Ce à quoi M. Ghoualmi rétorqua avec un aplomb qui ne peut que sidérer tous ceux qui n’ignorent pas que ces « disparus » ont en fait été enlevés par des membres des forces de sécurité : « Ce sont nos enfants, ce sont nos frères, ils sont notre sang. Nous en souffrons tellement que des instructions ont été données par le président de la République lui-même pour que des cellules de réception des familles soient mises en place dans les 48 willayas. »

Puis J.-M. Cavada demanda à M. Ghoualmi : « Il y a [en Algérie] une mortalité infantile qui est dix fois supérieure à celle de la France : 52 pour mille, c’est bien çà ? » Réponse de l’ambassadeur : « Je n’ai pas le chiffre, mais je pense que c’est très loin des chiffres que vous avez. » Précision : selon l’annuaire L’état du monde (La Découverte, 1997), ce chiffre était de 55 pour mille en Algérie pour la période 1990-1995, et de 7 pour mille en France.

Mais le morceau de bravoure de l’émission était pour la fin.
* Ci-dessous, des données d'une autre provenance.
/-- The condition of a VIDEO or TIME link source is looked at again (R199, R200). -/
def refCond (r : Fin 66) (s : State) : State :=
  if (s.cand r).st = .off then s
  else if s.actByCond r then
    if s.actCond r then s.candMod r fun c => { c with condFrom := if c.condFrom.isSome then c.condFrom else some s.now }
    else refLoss r s
  else s

/-- The unit of candidate `r` is powered up: OFF to LOST (R206). -/
def refOn (r : Fin 66) (s : State) : State :=
  refCond r (s.candSet r (fun c => { c with lastAt := none, actRun := 0 }) false)

/-- A link candidate whose lane had no block lock at Kettle instant `k` or has none now: no activity (R199, R343). -/
def State.noLock (s : State) (r : Fin 66) (k : Nat) : Bool :=
  match laneOf r with
  | some l => decide ((s.lane l).lstate ≠ .up) || decide (k < (s.lane l).upFrom)
  | none => false

/-- An edge, mark or sample at Kettle instant `k`; INVALID ones count. Activity returns at the fourth in a row (R199,
R200, R164). -/
def refTick (r : Fin 66) (k : Nat) (s : State) : State :=
  let c := s.cand r
  if c.st = .off ∨ s.actByCond r ∨ s.noLock r k then s
  else
    let near := match c.lastAt, s.actSpan r with
      | some a, some p => decide (k ≤ a + p)
      | some _, none => true
      | none, _ => false
    let n := if near then min 4 (c.actRun + 1) else 1
    let s := s.candMod r fun c => { c with lastAt := some k, actRun := n }
    if !c.act && decide (4 ≤ n) then refGained r s else s

/-- ACTIVITY_LOSS: the loss limit has passed since the last stamp or mark (R199, R200). -/
def execActivityLoss (t : Nat) (r : Fin 66) (s : State) : Res :=
  let s := s.advance t
  let c := s.cand r
  if c.act && !s.hasAct r then done (refLoss r s) else done s

/-- ACTIVITY_CONDITION_HELD: a VIDEO or TIME link source's condition has held for 1 s (R200). -/
def execActivityConditionHeld (t : Nat) (r : Fin 66) (s : State) : Res :=
  let s := s.advance t
  let c := s.cand r
  match c.condFrom with
  | some f => if !c.act && decide (c.st ≠ .off) && s.actByCond r && s.actCond r && s.past f secU then done (refGained r s) else done s
  | none => done s

/-- An EXT_REJ condition begins or ends (R205). -/
def refExtRej (r : Fin 66) (on : Bool) (s : State) : State :=
  if (s.cand r).extRej = on then s else s.candSet r (fun c => { c with extRej := on }) false

/-! ### Frequency monitor (R201, R202) -/

/-- A valid stamp of the frequency monitor with its edge at Kettle instant `k` (R196). -/
def refFreqStamp (r : Fin 66) (k : Nat) (s : State) : State :=
  let u := s.freqRate r
  match (s.cand r).winFrom with
  | some f =>
    if f ≤ k ∧ k < f + s.fmLen r then s.candMod r fun c => { c with acc := c.acc.stamp u.1 u.2 k } else s
  | none => s

/-- A valid phase sample of the frequency monitor: at Kettle instant `k` the source's own time is `tau` (R196). -/
def refFreqSample (r : Fin 66) (k : Nat) (tau : Int) (s : State) : State :=
  match (s.cand r).winFrom with
  | some f =>
    if f ≤ k ∧ k < f + s.fmLen r then s.candMod r fun c => { c with acc := c.acc.sample tau k } else s
  | none => s

/-- y on FM_BASE 1 from y on FM_BASE 0, by the Kettle offset estimate (R201). -/
def State.yBase1 (s : State) (y : Int) : Int := y + rdiv (s.age.offset * (2 ^ 64 + y)) (10 ^ 15)

/-- y of the window that ends, on FM_BASE 0 (R201). -/
def State.windowY (s : State) (r : Fin 66) : Option Int :=
  let u := if s.freqByStamps r then s.freqRate r else (secU, 1)
  (s.cand r).acc.y u.1 u.2

/-- The window gives a verdict: half the expected stamps or samples were valid and no root loss was met (R202). -/
def State.windowOk (s : State) (r : Fin 66) : Bool :=
  let u := s.freqRate r
  !(s.cand r).winRoot && decide (s.fmLen r * u.1 ≤ 2 * (s.cand r).acc.seen * u.2 * secU)

/-- |y| of a 2^-64 value is at most `lim` x 10^-12. -/
def within12 (y : Int) (lim : Nat) : Bool := decide (y.natAbs * 10 ^ 12 ≤ lim * 2 ^ 64)

/-- A candidate after the verdict of a window (R202). -/
def Cand.verdict (y0 y : Int) (raw : Bool) (c : Cand) : Cand :=
  let c := { c with yRaw := y0, y := y, fmRaw := raw, noVerdict := false }
  if within12 y c.accept then { c with freqOk := true, freqRej := false, freqAcc := true, firstWin := false }
  else if !within12 y c.reject then { c with freqOk := false, freqRej := true, firstWin := false }
  else { c with freqOk := c.freqOk && !c.firstWin, firstWin := false }

/-- The next window begins where the last ended (R201). -/
def Cand.nextWindow (f : Nat) (root : Bool) (c : Cand) : Cand := { c with winFrom := some f, acc := Acc.init, winRoot := root }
Jean-Marie Cavada posa à l’ambassadeur cette question directe, mais curieusement formulée : « Pouvez-vous me dire que la corruption chez les militaires [algériens] n’existe pas ? Si vous me dites non, on passe à autre chose, si vous me dites oui, on passe à autre chose. » Fortement déstabilisé par cet assaut, M. Ghoualmi ne répondit ni oui ni non : « Est-ce que vous connaissez un pays au monde où il n’existe pas de phénomène de corruption ? […] Cette armée n’est pas une armée exogène à son peuple. » Et c’est là, au détour d’une phrase, qu’intervint cet extraordinaire aveu sur la nature véritable du pouvoir en Algérie : « Quel est le régime militaire [c’est moi qui souligne] au monde qui accepte – parce que c’est çà le réajustement structurel -, qui accepte de négocier avec le FMI et de donner tous les comptes ? […] C’est çà un système corrompu ? Est-ce qu’un système corrompu donnerait ses comptes en toute transparence à une institution internationale et donc à tous les États partenaires ? »

Ainsi, en un fâcheux lapsus de quelques secondes, l’estimable ambassadeur d’Algérie en France ruinait tous les efforts engagés depuis des années par l’armée algérienne – le « pouvoir réel », comme tout le monde le dit à Alger – pour se construire une façade démocratique civile. On peut lui en être reconnaissant…

* Directeur général des Éditions La Découverte, Paris.